Of all the lines in the entries below, give again exactly those starting at the line containing "recordWrite s.fresh 0" and ending at the line containing "exec .brk s", both ends included, and no others.

☆ ☆ ☆ ☆ ☆

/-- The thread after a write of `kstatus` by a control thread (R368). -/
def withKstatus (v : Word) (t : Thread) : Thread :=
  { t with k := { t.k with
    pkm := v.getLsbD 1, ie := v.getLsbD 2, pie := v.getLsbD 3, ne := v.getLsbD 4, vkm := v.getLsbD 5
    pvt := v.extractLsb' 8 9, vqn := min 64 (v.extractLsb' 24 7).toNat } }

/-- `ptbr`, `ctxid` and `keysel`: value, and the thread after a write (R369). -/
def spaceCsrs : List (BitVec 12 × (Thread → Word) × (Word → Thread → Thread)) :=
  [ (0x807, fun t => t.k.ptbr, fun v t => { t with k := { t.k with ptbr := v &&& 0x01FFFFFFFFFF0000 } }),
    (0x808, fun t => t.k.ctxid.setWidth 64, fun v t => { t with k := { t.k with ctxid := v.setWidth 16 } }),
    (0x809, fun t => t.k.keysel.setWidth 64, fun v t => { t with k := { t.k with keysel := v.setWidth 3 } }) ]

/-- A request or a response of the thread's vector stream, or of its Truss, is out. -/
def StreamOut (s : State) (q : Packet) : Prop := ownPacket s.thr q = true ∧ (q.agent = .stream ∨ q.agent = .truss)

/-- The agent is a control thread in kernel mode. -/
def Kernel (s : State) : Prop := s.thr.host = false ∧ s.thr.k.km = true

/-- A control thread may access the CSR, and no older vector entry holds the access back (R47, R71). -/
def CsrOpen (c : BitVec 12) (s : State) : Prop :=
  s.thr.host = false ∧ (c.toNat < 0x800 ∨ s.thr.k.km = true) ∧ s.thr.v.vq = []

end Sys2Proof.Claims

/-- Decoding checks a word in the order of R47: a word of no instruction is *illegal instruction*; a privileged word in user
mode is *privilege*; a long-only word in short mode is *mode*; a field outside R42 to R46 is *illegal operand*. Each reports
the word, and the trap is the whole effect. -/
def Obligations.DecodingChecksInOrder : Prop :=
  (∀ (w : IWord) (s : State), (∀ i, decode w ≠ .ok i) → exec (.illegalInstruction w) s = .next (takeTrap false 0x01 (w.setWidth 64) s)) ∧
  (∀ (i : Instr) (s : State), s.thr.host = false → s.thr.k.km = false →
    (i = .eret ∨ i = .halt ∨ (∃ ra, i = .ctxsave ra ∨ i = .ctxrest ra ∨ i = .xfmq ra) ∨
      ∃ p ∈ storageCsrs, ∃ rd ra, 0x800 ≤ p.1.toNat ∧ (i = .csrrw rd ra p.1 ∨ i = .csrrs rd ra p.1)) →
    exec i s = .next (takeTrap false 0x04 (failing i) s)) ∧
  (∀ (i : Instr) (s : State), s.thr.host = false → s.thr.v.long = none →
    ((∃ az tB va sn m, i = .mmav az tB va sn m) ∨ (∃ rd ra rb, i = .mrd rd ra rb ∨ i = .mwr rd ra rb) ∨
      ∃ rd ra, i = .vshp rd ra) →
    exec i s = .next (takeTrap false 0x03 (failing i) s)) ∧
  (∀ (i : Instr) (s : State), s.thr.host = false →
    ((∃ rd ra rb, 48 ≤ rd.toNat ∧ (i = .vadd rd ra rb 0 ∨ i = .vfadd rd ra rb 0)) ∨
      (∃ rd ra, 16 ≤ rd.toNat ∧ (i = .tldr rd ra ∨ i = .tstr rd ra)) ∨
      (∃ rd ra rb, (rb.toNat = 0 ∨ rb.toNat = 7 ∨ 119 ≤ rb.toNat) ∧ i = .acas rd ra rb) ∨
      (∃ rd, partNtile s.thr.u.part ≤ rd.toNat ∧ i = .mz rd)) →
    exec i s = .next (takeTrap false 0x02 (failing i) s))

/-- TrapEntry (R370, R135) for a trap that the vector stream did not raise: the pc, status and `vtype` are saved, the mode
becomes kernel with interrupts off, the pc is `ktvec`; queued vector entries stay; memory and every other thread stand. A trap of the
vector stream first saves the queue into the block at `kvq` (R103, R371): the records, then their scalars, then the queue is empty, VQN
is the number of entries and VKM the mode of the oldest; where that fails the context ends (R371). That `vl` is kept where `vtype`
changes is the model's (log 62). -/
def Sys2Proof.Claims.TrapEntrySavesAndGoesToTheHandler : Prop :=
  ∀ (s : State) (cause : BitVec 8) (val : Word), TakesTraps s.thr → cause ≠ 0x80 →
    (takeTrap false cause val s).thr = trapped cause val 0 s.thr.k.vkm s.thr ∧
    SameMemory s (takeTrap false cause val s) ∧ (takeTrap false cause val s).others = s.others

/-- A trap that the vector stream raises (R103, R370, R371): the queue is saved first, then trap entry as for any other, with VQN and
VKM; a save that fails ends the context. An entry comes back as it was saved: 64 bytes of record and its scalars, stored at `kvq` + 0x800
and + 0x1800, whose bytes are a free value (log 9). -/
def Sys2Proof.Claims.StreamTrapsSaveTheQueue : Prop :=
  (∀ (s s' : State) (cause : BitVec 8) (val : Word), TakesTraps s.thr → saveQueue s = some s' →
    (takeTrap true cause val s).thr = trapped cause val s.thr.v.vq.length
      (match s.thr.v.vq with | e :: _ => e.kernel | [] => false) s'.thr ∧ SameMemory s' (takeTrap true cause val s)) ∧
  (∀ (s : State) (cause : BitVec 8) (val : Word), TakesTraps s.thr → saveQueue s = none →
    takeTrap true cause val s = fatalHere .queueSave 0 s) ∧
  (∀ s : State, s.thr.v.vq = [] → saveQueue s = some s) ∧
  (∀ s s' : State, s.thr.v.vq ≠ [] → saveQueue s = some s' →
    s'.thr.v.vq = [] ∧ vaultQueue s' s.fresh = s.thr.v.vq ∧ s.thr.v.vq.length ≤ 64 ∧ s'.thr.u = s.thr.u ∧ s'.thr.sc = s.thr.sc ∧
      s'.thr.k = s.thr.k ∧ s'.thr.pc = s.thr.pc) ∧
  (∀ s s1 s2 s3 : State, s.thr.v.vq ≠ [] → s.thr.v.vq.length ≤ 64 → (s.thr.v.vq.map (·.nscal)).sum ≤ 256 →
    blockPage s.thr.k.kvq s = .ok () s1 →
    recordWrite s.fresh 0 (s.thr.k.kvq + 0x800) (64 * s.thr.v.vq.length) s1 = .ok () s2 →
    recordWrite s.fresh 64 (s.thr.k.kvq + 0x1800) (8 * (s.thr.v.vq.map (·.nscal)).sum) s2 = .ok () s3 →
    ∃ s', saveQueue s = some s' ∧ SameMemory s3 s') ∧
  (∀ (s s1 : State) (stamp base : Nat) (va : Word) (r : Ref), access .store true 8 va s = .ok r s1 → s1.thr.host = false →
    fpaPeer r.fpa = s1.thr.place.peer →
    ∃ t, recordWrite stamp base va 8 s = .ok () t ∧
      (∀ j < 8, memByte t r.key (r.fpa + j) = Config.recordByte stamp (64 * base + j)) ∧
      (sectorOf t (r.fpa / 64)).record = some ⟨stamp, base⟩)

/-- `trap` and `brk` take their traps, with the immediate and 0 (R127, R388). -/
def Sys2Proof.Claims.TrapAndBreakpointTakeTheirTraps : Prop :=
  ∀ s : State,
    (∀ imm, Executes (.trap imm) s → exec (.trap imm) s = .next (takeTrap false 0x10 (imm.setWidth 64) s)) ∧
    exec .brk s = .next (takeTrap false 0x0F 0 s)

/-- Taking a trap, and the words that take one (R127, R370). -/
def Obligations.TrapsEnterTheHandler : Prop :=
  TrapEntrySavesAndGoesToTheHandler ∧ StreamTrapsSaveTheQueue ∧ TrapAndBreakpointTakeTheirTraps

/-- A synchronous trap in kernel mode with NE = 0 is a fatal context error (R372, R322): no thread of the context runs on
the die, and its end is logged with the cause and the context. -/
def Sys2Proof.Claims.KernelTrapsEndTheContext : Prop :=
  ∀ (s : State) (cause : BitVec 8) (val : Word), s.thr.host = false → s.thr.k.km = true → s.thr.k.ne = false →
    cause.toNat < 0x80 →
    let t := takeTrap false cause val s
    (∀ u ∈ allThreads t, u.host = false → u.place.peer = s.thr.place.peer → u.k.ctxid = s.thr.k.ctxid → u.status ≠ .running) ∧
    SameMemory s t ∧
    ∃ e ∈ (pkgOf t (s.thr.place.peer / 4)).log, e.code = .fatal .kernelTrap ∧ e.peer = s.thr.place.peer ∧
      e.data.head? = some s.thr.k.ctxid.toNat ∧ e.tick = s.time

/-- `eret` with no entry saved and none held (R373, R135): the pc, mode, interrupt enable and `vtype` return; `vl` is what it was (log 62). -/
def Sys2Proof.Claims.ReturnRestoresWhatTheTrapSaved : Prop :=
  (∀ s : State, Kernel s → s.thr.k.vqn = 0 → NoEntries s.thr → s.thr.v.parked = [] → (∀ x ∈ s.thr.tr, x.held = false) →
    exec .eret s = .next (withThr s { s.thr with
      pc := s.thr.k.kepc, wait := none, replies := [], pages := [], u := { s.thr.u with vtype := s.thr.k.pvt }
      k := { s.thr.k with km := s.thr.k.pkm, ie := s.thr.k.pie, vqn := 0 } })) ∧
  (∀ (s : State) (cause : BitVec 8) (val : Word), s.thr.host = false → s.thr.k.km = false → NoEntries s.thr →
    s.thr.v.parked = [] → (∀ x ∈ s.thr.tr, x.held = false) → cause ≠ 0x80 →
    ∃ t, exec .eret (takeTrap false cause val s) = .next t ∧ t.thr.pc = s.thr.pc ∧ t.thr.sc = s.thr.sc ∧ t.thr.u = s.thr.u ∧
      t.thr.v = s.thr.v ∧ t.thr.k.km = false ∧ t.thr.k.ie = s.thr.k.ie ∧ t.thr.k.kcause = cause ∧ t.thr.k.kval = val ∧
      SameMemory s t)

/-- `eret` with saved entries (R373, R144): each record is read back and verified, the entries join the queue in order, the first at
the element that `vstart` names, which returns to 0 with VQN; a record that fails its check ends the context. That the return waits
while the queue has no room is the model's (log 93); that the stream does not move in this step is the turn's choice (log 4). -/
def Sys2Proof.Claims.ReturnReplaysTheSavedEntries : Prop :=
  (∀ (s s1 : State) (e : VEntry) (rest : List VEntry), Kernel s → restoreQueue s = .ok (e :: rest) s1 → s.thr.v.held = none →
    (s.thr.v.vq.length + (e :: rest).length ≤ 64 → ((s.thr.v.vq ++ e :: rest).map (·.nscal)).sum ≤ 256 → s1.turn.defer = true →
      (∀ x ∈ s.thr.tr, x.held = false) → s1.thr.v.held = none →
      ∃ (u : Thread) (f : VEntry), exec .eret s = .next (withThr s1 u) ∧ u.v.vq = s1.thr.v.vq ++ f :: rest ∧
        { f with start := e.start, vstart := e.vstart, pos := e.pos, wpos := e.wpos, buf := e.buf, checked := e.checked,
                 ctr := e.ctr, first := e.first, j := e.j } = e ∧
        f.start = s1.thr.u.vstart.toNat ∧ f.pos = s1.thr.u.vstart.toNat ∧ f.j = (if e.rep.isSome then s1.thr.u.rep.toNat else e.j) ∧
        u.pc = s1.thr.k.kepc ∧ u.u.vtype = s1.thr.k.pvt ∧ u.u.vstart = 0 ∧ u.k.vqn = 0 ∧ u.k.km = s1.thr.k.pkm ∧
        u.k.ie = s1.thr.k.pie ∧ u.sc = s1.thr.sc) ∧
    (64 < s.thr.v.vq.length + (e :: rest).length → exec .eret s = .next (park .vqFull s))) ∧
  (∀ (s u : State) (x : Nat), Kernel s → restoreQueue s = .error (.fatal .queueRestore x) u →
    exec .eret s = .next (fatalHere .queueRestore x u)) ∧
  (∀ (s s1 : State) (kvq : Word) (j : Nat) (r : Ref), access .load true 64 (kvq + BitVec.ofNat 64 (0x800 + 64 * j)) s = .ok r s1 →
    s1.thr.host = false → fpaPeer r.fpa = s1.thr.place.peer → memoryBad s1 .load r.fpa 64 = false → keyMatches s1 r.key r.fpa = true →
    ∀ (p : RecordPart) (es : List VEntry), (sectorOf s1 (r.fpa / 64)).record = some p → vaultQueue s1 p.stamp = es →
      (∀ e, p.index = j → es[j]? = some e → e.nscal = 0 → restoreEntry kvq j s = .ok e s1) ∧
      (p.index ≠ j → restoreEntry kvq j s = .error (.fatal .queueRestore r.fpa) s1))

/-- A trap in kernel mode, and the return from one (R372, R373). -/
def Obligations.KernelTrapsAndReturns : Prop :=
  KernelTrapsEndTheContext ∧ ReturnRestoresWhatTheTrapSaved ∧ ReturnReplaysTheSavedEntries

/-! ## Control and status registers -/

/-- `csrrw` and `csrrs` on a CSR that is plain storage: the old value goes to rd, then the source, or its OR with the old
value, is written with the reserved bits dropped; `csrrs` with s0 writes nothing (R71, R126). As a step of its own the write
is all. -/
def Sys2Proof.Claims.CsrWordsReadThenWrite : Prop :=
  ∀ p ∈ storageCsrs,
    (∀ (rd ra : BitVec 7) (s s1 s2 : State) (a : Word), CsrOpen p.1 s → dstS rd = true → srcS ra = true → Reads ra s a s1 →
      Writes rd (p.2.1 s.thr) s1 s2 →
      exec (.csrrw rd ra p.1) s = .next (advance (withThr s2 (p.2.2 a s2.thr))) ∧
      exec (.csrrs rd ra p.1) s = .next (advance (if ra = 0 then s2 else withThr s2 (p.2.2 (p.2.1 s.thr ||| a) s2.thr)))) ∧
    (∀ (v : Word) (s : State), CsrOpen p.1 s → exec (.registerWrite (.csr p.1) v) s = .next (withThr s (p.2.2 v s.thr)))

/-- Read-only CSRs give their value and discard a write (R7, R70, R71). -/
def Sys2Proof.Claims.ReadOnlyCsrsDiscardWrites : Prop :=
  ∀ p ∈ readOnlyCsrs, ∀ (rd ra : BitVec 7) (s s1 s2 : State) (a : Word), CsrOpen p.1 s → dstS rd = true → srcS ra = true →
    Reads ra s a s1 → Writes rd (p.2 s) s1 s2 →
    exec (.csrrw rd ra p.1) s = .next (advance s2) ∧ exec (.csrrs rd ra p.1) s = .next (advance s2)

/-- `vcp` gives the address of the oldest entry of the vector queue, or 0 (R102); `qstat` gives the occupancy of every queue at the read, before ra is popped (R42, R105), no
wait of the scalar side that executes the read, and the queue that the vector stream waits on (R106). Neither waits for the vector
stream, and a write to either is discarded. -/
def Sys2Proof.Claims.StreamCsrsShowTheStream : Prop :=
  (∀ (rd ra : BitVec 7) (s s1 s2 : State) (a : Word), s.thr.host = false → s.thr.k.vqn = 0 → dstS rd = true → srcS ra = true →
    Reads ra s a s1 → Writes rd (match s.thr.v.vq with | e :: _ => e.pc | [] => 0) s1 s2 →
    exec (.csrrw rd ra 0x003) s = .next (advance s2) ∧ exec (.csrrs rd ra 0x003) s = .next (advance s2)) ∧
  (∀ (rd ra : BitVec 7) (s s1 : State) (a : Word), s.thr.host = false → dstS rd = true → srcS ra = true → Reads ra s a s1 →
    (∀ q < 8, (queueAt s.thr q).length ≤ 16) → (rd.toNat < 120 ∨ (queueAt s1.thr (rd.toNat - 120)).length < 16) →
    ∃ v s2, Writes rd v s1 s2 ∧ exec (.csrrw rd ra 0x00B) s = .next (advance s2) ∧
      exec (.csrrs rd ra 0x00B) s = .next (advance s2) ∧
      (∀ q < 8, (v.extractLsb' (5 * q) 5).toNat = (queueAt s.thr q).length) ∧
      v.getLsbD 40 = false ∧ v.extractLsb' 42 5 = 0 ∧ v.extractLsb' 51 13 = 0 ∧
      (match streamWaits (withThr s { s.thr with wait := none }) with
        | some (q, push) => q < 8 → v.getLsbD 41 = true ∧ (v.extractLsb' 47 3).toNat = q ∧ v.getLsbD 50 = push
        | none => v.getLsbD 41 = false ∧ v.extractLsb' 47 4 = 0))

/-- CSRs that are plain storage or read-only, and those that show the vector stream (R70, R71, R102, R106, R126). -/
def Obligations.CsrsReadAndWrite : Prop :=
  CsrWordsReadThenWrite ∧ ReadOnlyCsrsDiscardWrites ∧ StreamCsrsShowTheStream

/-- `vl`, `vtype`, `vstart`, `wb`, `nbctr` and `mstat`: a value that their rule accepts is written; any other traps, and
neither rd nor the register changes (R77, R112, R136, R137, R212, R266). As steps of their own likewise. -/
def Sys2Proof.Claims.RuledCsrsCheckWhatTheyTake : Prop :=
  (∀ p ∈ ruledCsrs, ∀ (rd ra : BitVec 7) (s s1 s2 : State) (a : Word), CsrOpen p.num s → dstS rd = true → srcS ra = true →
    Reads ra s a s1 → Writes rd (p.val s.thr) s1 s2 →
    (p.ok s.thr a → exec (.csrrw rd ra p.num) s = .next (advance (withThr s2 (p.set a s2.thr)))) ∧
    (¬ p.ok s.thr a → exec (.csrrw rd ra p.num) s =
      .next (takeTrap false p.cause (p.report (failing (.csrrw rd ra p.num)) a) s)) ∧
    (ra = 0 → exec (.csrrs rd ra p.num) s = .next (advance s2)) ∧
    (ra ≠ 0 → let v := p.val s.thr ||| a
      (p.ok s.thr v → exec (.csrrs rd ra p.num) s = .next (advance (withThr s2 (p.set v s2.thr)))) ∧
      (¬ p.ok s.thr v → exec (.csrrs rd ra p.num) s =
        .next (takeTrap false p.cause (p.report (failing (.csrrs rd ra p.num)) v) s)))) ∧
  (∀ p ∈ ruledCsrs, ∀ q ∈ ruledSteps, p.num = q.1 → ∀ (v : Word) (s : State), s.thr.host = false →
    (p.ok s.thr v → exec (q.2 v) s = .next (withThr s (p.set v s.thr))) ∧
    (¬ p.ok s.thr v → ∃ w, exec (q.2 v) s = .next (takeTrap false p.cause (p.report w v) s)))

☆ ☆ ☆ ☆ ☆

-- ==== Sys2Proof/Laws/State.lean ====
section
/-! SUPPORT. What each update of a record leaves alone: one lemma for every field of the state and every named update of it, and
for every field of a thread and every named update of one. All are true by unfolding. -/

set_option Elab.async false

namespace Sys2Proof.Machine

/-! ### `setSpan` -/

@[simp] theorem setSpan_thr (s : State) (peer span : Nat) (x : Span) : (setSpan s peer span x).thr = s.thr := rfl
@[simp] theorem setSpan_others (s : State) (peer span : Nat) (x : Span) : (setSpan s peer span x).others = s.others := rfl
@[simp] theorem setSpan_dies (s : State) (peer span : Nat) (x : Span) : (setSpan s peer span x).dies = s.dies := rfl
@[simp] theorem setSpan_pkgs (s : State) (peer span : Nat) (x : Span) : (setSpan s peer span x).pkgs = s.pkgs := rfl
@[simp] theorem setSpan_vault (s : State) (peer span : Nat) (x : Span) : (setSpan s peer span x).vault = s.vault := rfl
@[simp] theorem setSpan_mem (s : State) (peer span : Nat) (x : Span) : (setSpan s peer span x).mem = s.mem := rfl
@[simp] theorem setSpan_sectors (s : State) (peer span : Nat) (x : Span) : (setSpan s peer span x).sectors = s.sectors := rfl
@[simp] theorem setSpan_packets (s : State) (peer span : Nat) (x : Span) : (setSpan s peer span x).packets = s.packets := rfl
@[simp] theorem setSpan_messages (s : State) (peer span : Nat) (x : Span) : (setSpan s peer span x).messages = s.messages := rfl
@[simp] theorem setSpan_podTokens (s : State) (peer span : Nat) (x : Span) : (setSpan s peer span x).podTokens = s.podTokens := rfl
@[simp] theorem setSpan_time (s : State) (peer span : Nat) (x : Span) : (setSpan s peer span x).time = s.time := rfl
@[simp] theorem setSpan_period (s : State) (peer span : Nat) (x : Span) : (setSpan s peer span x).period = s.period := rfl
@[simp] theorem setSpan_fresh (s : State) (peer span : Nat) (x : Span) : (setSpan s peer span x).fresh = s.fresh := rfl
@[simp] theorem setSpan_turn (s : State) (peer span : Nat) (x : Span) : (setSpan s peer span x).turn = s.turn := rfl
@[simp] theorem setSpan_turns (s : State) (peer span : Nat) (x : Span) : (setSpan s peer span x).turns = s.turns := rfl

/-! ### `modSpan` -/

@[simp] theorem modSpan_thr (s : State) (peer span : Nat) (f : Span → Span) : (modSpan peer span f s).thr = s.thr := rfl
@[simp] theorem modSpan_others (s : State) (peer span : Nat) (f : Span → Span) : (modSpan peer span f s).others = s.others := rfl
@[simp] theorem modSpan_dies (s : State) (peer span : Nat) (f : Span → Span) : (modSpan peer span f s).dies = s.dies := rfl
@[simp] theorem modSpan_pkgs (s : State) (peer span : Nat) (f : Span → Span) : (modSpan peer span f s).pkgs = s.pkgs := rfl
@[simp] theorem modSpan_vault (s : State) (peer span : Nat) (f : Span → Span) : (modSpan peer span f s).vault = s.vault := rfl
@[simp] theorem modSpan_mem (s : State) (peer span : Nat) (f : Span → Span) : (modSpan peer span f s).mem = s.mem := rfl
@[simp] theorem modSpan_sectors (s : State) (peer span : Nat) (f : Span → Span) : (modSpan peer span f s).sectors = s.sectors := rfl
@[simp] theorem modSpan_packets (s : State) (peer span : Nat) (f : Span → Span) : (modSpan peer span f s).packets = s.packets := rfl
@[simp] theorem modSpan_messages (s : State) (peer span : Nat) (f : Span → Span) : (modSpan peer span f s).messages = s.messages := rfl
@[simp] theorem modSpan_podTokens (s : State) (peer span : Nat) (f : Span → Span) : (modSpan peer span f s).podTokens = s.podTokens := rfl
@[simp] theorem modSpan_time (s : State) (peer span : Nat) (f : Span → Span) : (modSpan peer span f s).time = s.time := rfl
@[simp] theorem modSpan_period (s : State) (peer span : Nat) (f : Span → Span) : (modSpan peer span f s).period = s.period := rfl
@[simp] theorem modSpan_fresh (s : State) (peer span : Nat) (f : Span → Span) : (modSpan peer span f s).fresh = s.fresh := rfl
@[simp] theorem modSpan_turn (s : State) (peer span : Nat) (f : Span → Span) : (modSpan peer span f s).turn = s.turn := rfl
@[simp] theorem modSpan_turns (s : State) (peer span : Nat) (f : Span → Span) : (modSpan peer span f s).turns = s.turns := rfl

☆ ☆ ☆ ☆ ☆

RESPONSE TO THE EXERCISE:
    recordWrite s.fresh 0 (s.thr.k.kvq + 0x800) (64 * s.thr.v.vq.length) s1 = .ok () s2 →
    recordWrite s.fresh 64 (s.thr.k.kvq + 0x1800) (8 * (s.thr.v.vq.map (·.nscal)).sum) s2 = .ok () s3 →
    ∃ s', saveQueue s = some s' ∧ SameMemory s3 s') ∧
  (∀ (s s1 : State) (stamp base : Nat) (va : Word) (r : Ref), access .store true 8 va s = .ok r s1 → s1.thr.host = false →
    fpaPeer r.fpa = s1.thr.place.peer →
    ∃ t, recordWrite stamp base va 8 s = .ok () t ∧
      (∀ j < 8, memByte t r.key (r.fpa + j) = Config.recordByte stamp (64 * base + j)) ∧
      (sectorOf t (r.fpa / 64)).record = some ⟨stamp, base⟩)

/-- `trap` and `brk` take their traps, with the immediate and 0 (R127, R388). -/
def Sys2Proof.Claims.TrapAndBreakpointTakeTheirTraps : Prop :=
  ∀ s : State,
    (∀ imm, Executes (.trap imm) s → exec (.trap imm) s = .next (takeTrap false 0x10 (imm.setWidth 64) s)) ∧
    exec .brk s = .next (takeTrap false 0x0F 0 s)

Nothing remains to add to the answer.